During cataract surgery, a variant of small pupil syndrome known as Intraoperative Floppy Iris Syndrome (IFIS) has been reported in association with alpha-1 blocker therapy (see PRECAUTIONS).
Drug Interactions
Hypertension: In controlled trials, terazosin has been added to diuretics, and several beta-adrenergic blockers; no unexpected interactions were observed. Terazosin has also been used in patients on a variety of concomitant therapies; while these were not formal interaction studies, no interactions were observed. Terazosin has been used concomitantly in at least 50 patients on the following drugs or drug classes: analgesic/anti-inflammatory (e.g. paracetamol, aspirin, codeine, ibuprofen, indomethacin); antibiotics (e.g. erythromycin, trimethoprim, and sulfamethoxazole); anticholinergic/sympathomimetics (e.g., phenylephrine hydrochloride, phenylpropanolamine hydrochloride, pseudoephedrine hydrochloride); antigout (e.g. allopurinol); antihistamines (e.g. chlorpheniramine); cardiovascular agents (e.g. atenolol, hydrochlorothiazide, methyclothiazide, propranolol); corticosteroids; gastrointestinal agents (e.g., antacids); hypoglycemics; sedatives and tranquilizers (e.g., diazepam).

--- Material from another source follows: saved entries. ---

@[simp] theorem State.targetTakes_phase : (s.targetTakes).phase = s.phase := rfl
@[simp] theorem State.targetTakes_width : (s.targetTakes).width = s.width := rfl
@[simp] theorem State.targetTakes_rxEn : (s.targetTakes).rxEn = s.rxEn := rfl
@[simp] theorem State.targetTakes_seq : (s.targetTakes).seq = s.seq := rfl
@[simp] theorem State.targetTakes_opRef : (s.targetTakes).opRef = s.opRef := rfl
@[simp] theorem State.targetTakes_opWdata : (s.targetTakes).opWdata = s.opWdata := rfl
@[simp] theorem State.targetTakes_value : (s.targetTakes).value = s.value := rfl
@[simp] theorem State.targetTakes_result : (s.targetTakes).result = s.result := rfl
@[simp] theorem State.targetTakes_ack : (s.targetTakes).ack = s.ack := rfl
@[simp] theorem State.targetTakes_rx : (s.targetTakes).rx = s.rx := rfl
@[simp] theorem State.targetTakes_initState : (s.targetTakes).initState = s.initState := rfl
@[simp] theorem State.targetTakes_idr : (s.targetTakes).idr = s.idr := rfl
@[simp] theorem State.targetTakes_selShadow : (s.targetTakes).selShadow = s.selShadow := rfl
@[simp] theorem State.targetTakes_trace : (s.targetTakes).trace = s.trace := rfl
@[simp] theorem State.targetTakes_outputs : (s.targetTakes).outputs = s.outputs := rfl
@[simp] theorem State.targetTakes_calls : (s.targetTakes).calls = s.calls := rfl
@[simp] theorem State.targetTakes_signals : (s.targetTakes).signals = s.signals := rfl
@[simp] theorem State.targetTakes_draws : (s.targetTakes).draws = s.draws + 1 := rfl
@[simp] theorem State.targetTakes_target : (s.targetTakes).target = s.target.takes (Config.freeWord s.draws) (wordOf ((s.lastDriven 33).take 32)) ((s.lastDriven 33).getD 32 false) := rfl

@[simp] theorem State.opens_phase (p : Pos) (r : RegRef) : (s.opens p r).phase = s.phase := rfl
@[simp] theorem State.opens_width (p : Pos) (r : RegRef) : (s.opens p r).width = s.width := rfl
@[simp] theorem State.opens_rxEn (p : Pos) (r : RegRef) : (s.opens p r).rxEn = s.rxEn := rfl
@[simp] theorem State.opens_seq (p : Pos) (r : RegRef) : (s.opens p r).seq = p :: s.seq := rfl
@[simp] theorem State.opens_opRef (p : Pos) (r : RegRef) : (s.opens p r).opRef = r := rfl
@[simp] theorem State.opens_opWdata (p : Pos) (r : RegRef) : (s.opens p r).opWdata = s.opWdata := rfl
@[simp] theorem State.opens_value (p : Pos) (r : RegRef) : (s.opens p r).value = s.value := rfl
@[simp] theorem State.opens_result (p : Pos) (r : RegRef) : (s.opens p r).result = s.result := rfl
@[simp] theorem State.opens_ack (p : Pos) (r : RegRef) : (s.opens p r).ack = none := rfl
@[simp] theorem State.opens_rx (p : Pos) (r : RegRef) : (s.opens p r).rx = [] := rfl
@[simp] theorem State.opens_initState (p : Pos) (r : RegRef) : (s.opens p r).initState = s.initState := rfl
@[simp] theorem State.opens_idr (p : Pos) (r : RegRef) : (s.opens p r).idr = s.idr := rfl
@[simp] theorem State.opens_selShadow (p : Pos) (r : RegRef) : (s.opens p r).selShadow = s.selShadow := rfl
@[simp] theorem State.opens_trace (p : Pos) (r : RegRef) : (s.opens p r).trace = s.trace := rfl
@[simp] theorem State.opens_outputs (p : Pos) (r : RegRef) : (s.opens p r).outputs = s.outputs := rfl
@[simp] theorem State.opens_calls (p : Pos) (r : RegRef) : (s.opens p r).calls = s.calls := rfl
@[simp] theorem State.opens_signals (p : Pos) (r : RegRef) : (s.opens p r).signals = s.signals := rfl
@[simp] theorem State.opens_draws (p : Pos) (r : RegRef) : (s.opens p r).draws = s.draws := rfl
@[simp] theorem State.opens_target (p : Pos) (r : RegRef) : (s.opens p r).target = s.target := rfl

@[simp] theorem State.acked_phase (p : Params) : (s.acked p).phase = s.phase := rfl
@[simp] theorem State.acked_width (p : Params) : (s.acked p).width = s.width := rfl
@[simp] theorem State.acked_rxEn (p : Params) : (s.acked p).rxEn = s.rxEn := rfl
@[simp] theorem State.acked_seq (p : Params) : (s.acked p).seq = s.seq := rfl
@[simp] theorem State.acked_opRef (p : Params) : (s.acked p).opRef = s.opRef := rfl
@[simp] theorem State.acked_opWdata (p : Params) : (s.acked p).opWdata = s.opWdata := rfl
@[simp] theorem State.acked_value (p : Params) : (s.acked p).value = s.value := rfl
@[simp] theorem State.acked_result (p : Params) : (s.acked p).result = s.result := rfl
@[simp] theorem State.acked_ack (p : Params) : (s.acked p).ack = some (ackSample p (s.sample 0)) := rfl
@[simp] theorem State.acked_rx (p : Params) : (s.acked p).rx = s.rx := rfl
@[simp] theorem State.acked_initState (p : Params) : (s.acked p).initState = s.initState := rfl
@[simp] theorem State.acked_idr (p : Params) : (s.acked p).idr = s.idr := rfl
@[simp] theorem State.acked_selShadow (p : Params) : (s.acked p).selShadow = s.selShadow := rfl
@[simp] theorem State.acked_trace (p : Params) : (s.acked p).trace = s.trace := rfl
@[simp] theorem State.acked_outputs (p : Params) : (s.acked p).outputs = s.outputs := rfl
@[simp] theorem State.acked_calls (p : Params) : (s.acked p).calls = s.calls := rfl
@[simp] theorem State.acked_signals (p : Params) : (s.acked p).signals = s.signals := rfl
@[simp] theorem State.acked_draws (p : Params) : (s.acked p).draws = s.draws := rfl
@[simp] theorem State.acked_target (p : Params) : (s.acked p).target = s.target := rfl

Caution should be observed when terazosin is administered concomitantly with other antihypertensive agents (eg. calcium antagonists) to avoid the possibility of significant hypotension. When adding a diuretic or other antihypertensive agent, dosage reduction and retitration may be necessary.
Benign Prostatic Hyperplasia (BPH): In BPH patients the adverse event profile of patients treated concurrently with other non-steroidal anti-inflammatory drugs (NSAID), theophylline, antianginal agents, oral hypoglycaemic agents, angiotensin converting enzyme (ACE) inhibitors or diuretics was compared against the profile in the general treated population. No clinically significant interactions have been observed except for ACE inhibitors and diuretics. In this small subset of patients, the percent reporting dizziness or other dizziness-related adverse events appears to be greater in those patients than in the total population of terazosin patients from double-blind, placebo-controlled studies.
PDE-5 Inhibitors: Hypotension has been reported when terazosin has been used with phosphodiesterase-5 (PDE-5) inhibitors (see PRECAUTIONS).
Storage
Store below 30°C.
ATC Classification
G04CA03 - terazosin ; Belongs to the class of alpha-adrenoreceptor antagonists. Used in the treatment of benign prostatic hypertrophy.
Presentation/Packing
Tab 1 mg (white, round, flat beveled edge, embossed with Abbott logo) x 140's. 2 mg (yellow, round, flat beveled edge, embossed with Abbott logo) x 140's. 5 mg (tan, round, flat beveled edge, embossed with Abbott logo) x 28's.